* **Task prompt**
Once you reach the line containing "(d ≠ 0 → n.toNat", copy it and every line after it exactly, through the end of the data below.

Collected data entries:
/-! ### The image (R396) -/

theorem loadImage_fetches {len : Nat} {addr : W64} (hphase : d.house.phase = 1) (hpow : d.housePowered = true)
    (hlen : fld (d.reg rUcodeCtrl) 0 32 = len) (haddr : d.reg rUcodeAddr = addr) (h64 : len % 64 = 0) (hmin : 4096 ≤ len)
    (hmax : len ≤ 2097152) (hzero : addr ≠ 0) :
    d.loadImage = ({ d with house := { d.house with phase := 2, fetched := false } } : Dev).out (.ucodeFetch addr (BitVec.ofNat 32 len)) := by
  subst hlen haddr
  rw [Dev.loadImage, if_neg (by rw [hphase, hpow]; decide), if_neg]
  rintro (h | h | h | h)
  · exact h h64
  · omega
  · omega
  · exact hzero h
theorem loadImage_refused {len : Nat} {addr : W64} (hphase : d.house.phase = 1) (hpow : d.housePowered = true)
    (hlen : fld (d.reg rUcodeCtrl) 0 32 = len) (haddr : d.reg rUcodeAddr = addr)
    (h : len % 64 ≠ 0 ∨ len < 4096 ∨ 2097152 < len ∨ addr = 0) : d.loadImage = d.toPhase 3 := by
  subst hlen haddr
  rw [Dev.loadImage, if_neg (by rw [hphase, hpow]; decide), if_pos h]

end

/-- Settles O50: each row by the branch of its function; a Clerk that has still to negotiate keeps phase 4 open. -/
theorem bringUp : Obligations.BringUp := by
  unfold Obligations.BringUp
  intro s
  dsimp only
  refine ⟨fun hphase hpow h64 hmin hmax hzero => ?_, fun hphase hpow h => ?_, fun hphase => ?_, fun hphase => ?_, fun v hphase hfetched => ?_,
    fun v p hphase hfetched hp hdom hversion hrefused => ?_, ?_, fun rs hphase => ?_⟩
  · exact State.ran (f := Dev.loadImage) rfl (loadImage_fetches hphase hpow rfl rfl h64 hmin hmax hzero)
  · exact State.ran (f := Dev.loadImage) rfl (loadImage_refused hphase hpow rfl rfl h)
  · exact State.ran (f := fun d => if d.house.phase = 2 then { d with house := { d.house with fetched := true } } else d) rfl (if_pos hphase)
  · exact State.ran (f := fun d => if d.house.phase = 2 then d.toPhase 3 else d) rfl (if_pos hphase)
  · exact State.ran (f := fun d => d.verified false v) rfl (verified_bad hphase hfetched)
  · exact ⟨_, State.ran (f := fun d => d.verified true v) rfl (verified_good hphase hfetched ⟨hp, hdom, hversion, hrefused⟩), rfl, rfl,
      fun h => if_pos (decide_eq_true h)⟩
  · intro p p' lo hi hp hp' hne hphase hdom hversion hrefused hdom' hversion' hrefused'
    have hopen : s.dev.undecided p := ⟨hp, hdom, hversion, hrefused⟩
    have hother : s.dev.undecided p' := ⟨hp', hdom', hversion', hrefused'⟩
    have hran := State.ran_guarded (i := .clerkNegotiation p lo hi) (f := fun d => d.negotiate p lo hi) rfl (decide_eq_true hp)
      (negotiate_open (lo := lo) (hi := hi) hphase hopen)
    by_cases hv : max 2 lo.toNat ≤ min 4 hi.toNat
    · rw [if_pos hv, endNegotiation_undecided (undecided_modClerk hother hne)] at hran
      exact ⟨_, hran, fun _ => rfl, fun h => absurd hv (Nat.not_le.2 h)⟩
    · have hnext : (s.dev.refusedClerk p).undecided p' := undecided_modClerk (p := p) (f := fun c => { c with refused := true }) hother hne
      rw [if_neg hv, endNegotiation_undecided hnext] at hran
      refine ⟨_, hran, fun h => absurd h hv, fun _ => ?_⟩
      have hclerk := refusedClerk_clerk s.dev p
      exact ⟨congrArg Clerk.refused hclerk, (congrArg Clerk.version hclerk).trans hversion, rfl, fun k hk => refusedClerk_clerk_ne _ hk⟩
  · have hhome := (applyPlan_home _ true).trans ((measureHoops_home _).trans (readAll_home s.dev rs))
    have hran := State.ran (i := .oscillatorCalibration rs) (f := fun d => d.calibrated rs) rfl (if_neg (Classical.not_not.2 hphase))
    generalize (s.dev.readAll rs).measureHoops.applyPlan true = f at hhome hran ⊢
    obtain ⟨hkept, hph, hmirror⟩ := reportPairs_rest { f with house := { f.house with
      phase := 6, mirrorReady := !f.houseAbsent 0 && !f.houseAbsent 1 } }
    exact ⟨_, hran, hph, hmirror, hkept.trans hhome, rfl⟩

end Sys2Proof.Machine
end

section
/-!
SUPPORT. Power domains that come and go, and units that fail and return (R274, R282, R284, R404, R426, R431, R432).
-/
namespace Sys2Proof.Machine

/-! ### Domains (R404, R431, R432) -/

section
variable {d : Dev} {k n : Nat}

theorem domReport_powered (hphase : 4 ≤ d.house.phase) :
    d.domReport k .powered = d.setDom k (if d.dom k = 1 then 3 else if d.dom k = 2 then 4 else d.dom k) :=
  if_neg (Nat.not_lt.2 hphase)
theorem domReport_absent (hphase : 4 ≤ d.house.phase) :
    d.domReport k .absent = if d.dom k = 0 ∨ d.dom k = 5 then d.lostDomain k
      else d.setDom k (if d.dom k = 3 then 1 else if d.dom k = 4 then 2 else d.dom k) :=
  if_neg (Nat.not_lt.2 hphase)
theorem domReport_isolationFault (hphase : 4 ≤ d.house.phase) :
    d.domReport k .isolationFault = if d.dom k = 0 ∨ d.dom k = 5 then d.lostDomain k else d.setDom k 2 :=
  if_neg (Nat.not_lt.2 hphase)
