/-- For add, addi and sub in every state: if the exact signed result lies in -2^31..2^31-1 the destination, and nothing
else, receives a word of that signed value; otherwise Overflow is entered and no register is written (the spec's
decision D44). The immediate is sign-extended. The code number is its D1 (log 8). (41_alu_register.md section 2,
42_alu_immediate.md, 41_alu_register.md section 1.) -/
def Obligations.SignedArithmeticTrapsOnOverflow : Prop :=
  ∀ (s : State) (rd rt rs : RegIdx) (imm : BitVec 16),
    let sum := (s.x rs).toInt + (s.x rt).toInt
    let diff := (s.x rs).toInt - (s.x rt).toInt
    let sumImm := (s.x rs).toInt + imm.toInt
    (-2 ^ 31 ≤ sum ∧ sum < 2 ^ 31 → ∃ t v, exec (.add rd rs rt) s = .next t ∧ WritesReg s t rd v ∧ v.toInt = sum) ∧
    (-2 ^ 31 ≤ diff ∧ diff < 2 ^ 31 → ∃ t v, exec (.sub rd rs rt) s = .next t ∧ WritesReg s t rd v ∧ v.toInt = diff) ∧
    (-2 ^ 31 ≤ sumImm ∧ sumImm < 2 ^ 31 →
      ∃ t v, exec (.addi rt rs imm) s = .next t ∧ WritesReg s t rt v ∧ v.toInt = sumImm) ∧
    (¬(-2 ^ 31 ≤ sum ∧ sum < 2 ^ 31) →
      ∃ t, exec (.add rd rs rt) s = .next t ∧ EntersException 0x00000030 0x80000030 s t) ∧
    (¬(-2 ^ 31 ≤ diff ∧ diff < 2 ^ 31) →
      ∃ t, exec (.sub rd rs rt) s = .next t ∧ EntersException 0x00000030 0x80000030 s t) ∧
    (¬(-2 ^ 31 ≤ sumImm ∧ sumImm < 2 ^ 31) →
      ∃ t, exec (.addi rt rs imm) s = .next t ∧ EntersException 0x00000030 0x80000030 s t)

/-- For all words a and b, the exact sum overflows exactly when a and b have equal sign bits and the wrapped sum's
differs from a's; the exact difference overflows exactly when the sign bits differ and the wrapped difference's
differs from a's. (41_alu_register.md section 1 (signed overflow).) -/
def Obligations.OverflowIsTheSignBitTest : Prop :=
  ∀ a b : Word,
    addOverflows a b = (a.getLsbD 31 == b.getLsbD 31 && (a + b).getLsbD 31 != a.getLsbD 31) ∧
    subOverflows a b = (a.getLsbD 31 != b.getLsbD 31 && (a - b).getLsbD 31 != a.getLsbD 31)

/-- For addu, subu and addiu in every state, the destination, and nothing else, receives the sum or difference modulo
2^32; the immediate of addiu is sign-extended (the spec marks that as general knowledge). The passage is G5 (log 8).
(41_alu_register.md section 2, 42_alu_immediate.md.) -/
def Obligations.WrappingArithmetic : Prop :=
  ∀ (s : State) (rd rt rs : RegIdx) (imm : BitVec 16),
    (∃ t v, exec (.addu rd rs rt) s = .next t ∧ WritesReg s t rd v ∧
      v.toNat = ((s.x rs).toNat + (s.x rt).toNat) % 2 ^ 32) ∧
    (∃ t v, exec (.subu rd rs rt) s = .next t ∧ WritesReg s t rd v ∧
      v.toNat = ((s.x rs).toNat + (2 ^ 32 - (s.x rt).toNat)) % 2 ^ 32) ∧
    (∃ t v, exec (.addiu rt rs imm) s = .next t ∧ WritesReg s t rt v ∧
      (v.toNat : Int) = ((s.x rs).toNat + imm.toInt) % 2 ^ 32)

/-- For every state and bit: and, or, xor and nor write the bitwise result to rd; andi, ori and xori use the immediate
with bits 31..16 zero and write rt; lui writes the immediate to bits 31..16 and zeros below; nothing else changes.
What the mnemonics mean and which immediates extend with zeros is the spec's general-knowledge passage G5 (log 8).
(41_alu_register.md section 3, 42_alu_immediate.md.) -/
def Obligations.LogicIsBitwise : Prop :=
  ∀ (s : State) (rd rt rs : RegIdx) (imm : BitVec 16),
    (∃ t v, exec (.and rd rs rt) s = .next t ∧ WritesReg s t rd v ∧
      ∀ k < 32, v.getLsbD k = ((s.x rs).getLsbD k && (s.x rt).getLsbD k)) ∧
    (∃ t v, exec (.or rd rs rt) s = .next t ∧ WritesReg s t rd v ∧
      ∀ k < 32, v.getLsbD k = ((s.x rs).getLsbD k || (s.x rt).getLsbD k)) ∧
    (∃ t v, exec (.xor rd rs rt) s = .next t ∧ WritesReg s t rd v ∧
      ∀ k < 32, v.getLsbD k = ((s.x rs).getLsbD k != (s.x rt).getLsbD k)) ∧
    (∃ t v, exec (.nor rd rs rt) s = .next t ∧ WritesReg s t rd v ∧
      ∀ k < 32, v.getLsbD k = !((s.x rs).getLsbD k || (s.x rt).getLsbD k)) ∧
    (∃ t v, exec (.andi rt rs imm) s = .next t ∧ WritesReg s t rt v ∧
      ∀ k < 32, v.getLsbD k = (decide (k < 16) && (s.x rs).getLsbD k && imm.getLsbD k)) ∧
    (∃ t v, exec (.ori rt rs imm) s = .next t ∧ WritesReg s t rt v ∧
      ∀ k < 32, v.getLsbD k = ((s.x rs).getLsbD k || (decide (k < 16) && imm.getLsbD k))) ∧
    (∃ t v, exec (.xori rt rs imm) s = .next t ∧ WritesReg s t rt v ∧
      ∀ k < 32, v.getLsbD k = ((s.x rs).getLsbD k != (decide (k < 16) && imm.getLsbD k))) ∧
    (∃ t v, exec (.lui rt imm) s = .next t ∧ WritesReg s t rt v ∧
      ∀ k < 32, v.getLsbD k = (decide (16 ≤ k) && imm.getLsbD (k - 16)))

/-- In every state slt and slti write 1 if the signed comparison holds and 0 otherwise; sltu and sltiu compare as
unsigned integers, sltiu against the immediate sign-extended to 32 bits; the destination is the one change. The
formulas of slt and sltu are the spec's general-knowledge passage G5 (log 8). (41_alu_register.md section 4 (slt,
sltu), 42_alu_immediate.md (slti, sltiu).) -/
def Obligations.SetOnLessThan : Prop :=
  ∀ (s : State) (rd rt rs : RegIdx) (imm : BitVec 16),
    (∃ t, exec (.slt rd rs rt) s = .next t ∧
      WritesReg s t rd (if (s.x rs).toInt < (s.x rt).toInt then 1 else 0)) ∧
    (∃ t, exec (.sltu rd rs rt) s = .next t ∧
      WritesReg s t rd (if (s.x rs).toNat < (s.x rt).toNat then 1 else 0)) ∧
    (∃ t, exec (.slti rt rs imm) s = .next t ∧
      WritesReg s t rt (if (s.x rs).toInt < imm.toInt then 1 else 0)) ∧
    (∃ t, exec (.sltiu rt rs imm) s = .next t ∧
      WritesReg s t rt (if ((s.x rs).toNat : Int) < imm.toInt % 2 ^ 32 then 1 else 0))

/-- In every state sll and sllv write x[rt] times 2^n modulo 2^32, srl and srlv the unsigned quotient by 2^n, sra and
srav the signed quotient rounded down, where n is shamt or x[rs] modulo 32 (the spec's decision D11); the
destination is the one change. What the mnemonics mean is its general-knowledge passage G5 (log 8).
(41_alu_register.md section 5, 30_encoding.md section 3.) -/
def Obligations.ShiftsMultiplyAndDivide : Prop :=
  ∀ (s : State) (rd rt rs : RegIdx) (h : BitVec 5),
    let n := h.toNat
    let m := (s.x rs).toNat % 32
    (∃ t v, exec (.sll rd rt h) s = .next t ∧ WritesReg s t rd v ∧ v.toNat = (s.x rt).toNat * 2 ^ n % 2 ^ 32) ∧
    (∃ t v, exec (.srl rd rt h) s = .next t ∧ WritesReg s t rd v ∧ v.toNat = (s.x rt).toNat / 2 ^ n) ∧
    (∃ t v, exec (.sra rd rt h) s = .next t ∧ WritesReg s t rd v ∧ v.toInt = (s.x rt).toInt / 2 ^ n) ∧
    (∃ t v, exec (.sllv rd rt rs) s = .next t ∧ WritesReg s t rd v ∧ v.toNat = (s.x rt).toNat * 2 ^ m % 2 ^ 32) ∧
    (∃ t v, exec (.srlv rd rt rs) s = .next t ∧ WritesReg s t rd v ∧ v.toNat = (s.x rt).toNat / 2 ^ m) ∧
    (∃ t v, exec (.srav rd rt rs) s = .next t ∧ WritesReg s t rd v ∧ v.toInt = (s.x rt).toInt / 2 ^ m)

/-- In every state, after mult the 64-bit word hi:lo has the exact signed product as its signed value, after multu the
exact unsigned product as its unsigned value; nothing else changes. Which half goes where is the spec's general-
knowledge passage G14. (43_muldiv.md (mult, multu).) -/
def Obligations.MultiplyGivesTheExactProduct : Prop :=
  ∀ (s : State) (rs rt : RegIdx),
    (∃ t hi lo, exec (.mult rs rt) s = .next t ∧ WritesHiLo s t hi lo ∧
      (hi ++ lo).toInt = (s.x rs).toInt * (s.x rt).toInt) ∧
    (∃ t hi lo, exec (.multu rs rt) s = .next t ∧ WritesHiLo s t hi lo ∧
      (hi ++ lo).toNat = (s.x rs).toNat * (s.x rt).toNat)

/-- In every state, with n = x[rs] and d = x[rt]: div with d = 0 gives hi = n and lo = 0xFFFFFFFF or 1 by the sign of n;
0x80000000 by -1 gives hi = 0, lo = 0x80000000; otherwise n = lo*d + hi with |hi| < |d| and hi zero or of the sign
of n, all signed. divu with d = 0 gives hi = n, lo = 0xFFFFFFFF; otherwise n = lo*d + hi with hi < d, unsigned.
Nothing else changes. Truncation toward zero is the spec's general-knowledge passage G14. (43_muldiv.md (div,
divu).) -/
def Obligations.DivisionGivesQuotientAndRemainder : Prop :=
  ∀ (s : State) (rs rt : RegIdx),
    let n := s.x rs
    let d := s.x rt
    (∃ t hi lo, exec (.div rs rt) s = .next t ∧ WritesHiLo s t hi lo ∧
      (d = 0 → hi = n ∧ lo = if 0 ≤ n.toInt then 0xFFFFFFFF#32 else 0x00000001#32) ∧
      (n = 0x80000000#32 → d = 0xFFFFFFFF#32 → hi = 0 ∧ lo = 0x80000000#32) ∧
      (d ≠ 0 → ¬(n = 0x80000000#32 ∧ d = 0xFFFFFFFF#32) →
        n.toInt = lo.toInt * d.toInt + hi.toInt ∧ |hi.toInt| < |d.toInt| ∧
          (0 ≤ n.toInt → 0 ≤ hi.toInt) ∧ (n.toInt ≤ 0 → hi.toInt ≤ 0))) ∧
    (∃ t hi lo, exec (.divu rs rt) s = .next t ∧ WritesHiLo s t hi lo ∧
      (d = 0 → hi = n ∧ lo = 0xFFFFFFFF#32) ∧
      (d ≠ 0 → n.toNat = lo.toNat * d.toNat + hi.toNat ∧ hi.toNat < d.toNat))

/-- In every state mfhi and mflo write hi and lo to rd through the write-back array and not the pending slot; mthi
writes x[rs] to hi and keeps lo; mtlo writes x[rs] to lo and keeps hi; nothing else changes. The directions of the
four moves are the spec's general-knowledge passage G14 (log 8). (43_muldiv.md (mfhi, mthi, mflo, mtlo).) -/
def Obligations.HiLoMoves : Prop :=
  ∀ (s : State) (r : RegIdx),
    (∃ t, exec (.mfhi r) s = .next t ∧ WritesReg s t r s.hi) ∧
    (∃ t, exec (.mflo r) s = .next t ∧ WritesReg s t r s.lo) ∧
    (∃ t, exec (.mthi r) s = .next t ∧ WritesHiLo s t (s.x r) s.lo) ∧
    (∃ t, exec (.mtlo r) s = .next t ∧ WritesHiLo s t s.hi (s.x r))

* **Answer**
      (d ≠ 0 → n.toNat = lo.toNat * d.toNat + hi.toNat ∧ hi.toNat < d.toNat))

/-- In every state mfhi and mflo write hi and lo to rd through the write-back array and not the pending slot; mthi
writes x[rs] to hi and keeps lo; mtlo writes x[rs] to lo and keeps hi; nothing else changes. The directions of the
four moves are the spec's general-knowledge passage G14 (log 8). (43_muldiv.md (mfhi, mthi, mflo, mtlo).) -/
def Obligations.HiLoMoves : Prop :=
  ∀ (s : State) (r : RegIdx),
    (∃ t, exec (.mfhi r) s = .next t ∧ WritesReg s t r s.hi) ∧
    (∃ t, exec (.mflo r) s = .next t ∧ WritesReg s t r s.lo) ∧
    (∃ t, exec (.mthi r) s = .next t ∧ WritesHiLo s t (s.x r) s.lo) ∧
    (∃ t, exec (.mtlo r) s = .next t ∧ WritesHiLo s t s.hi (s.x r))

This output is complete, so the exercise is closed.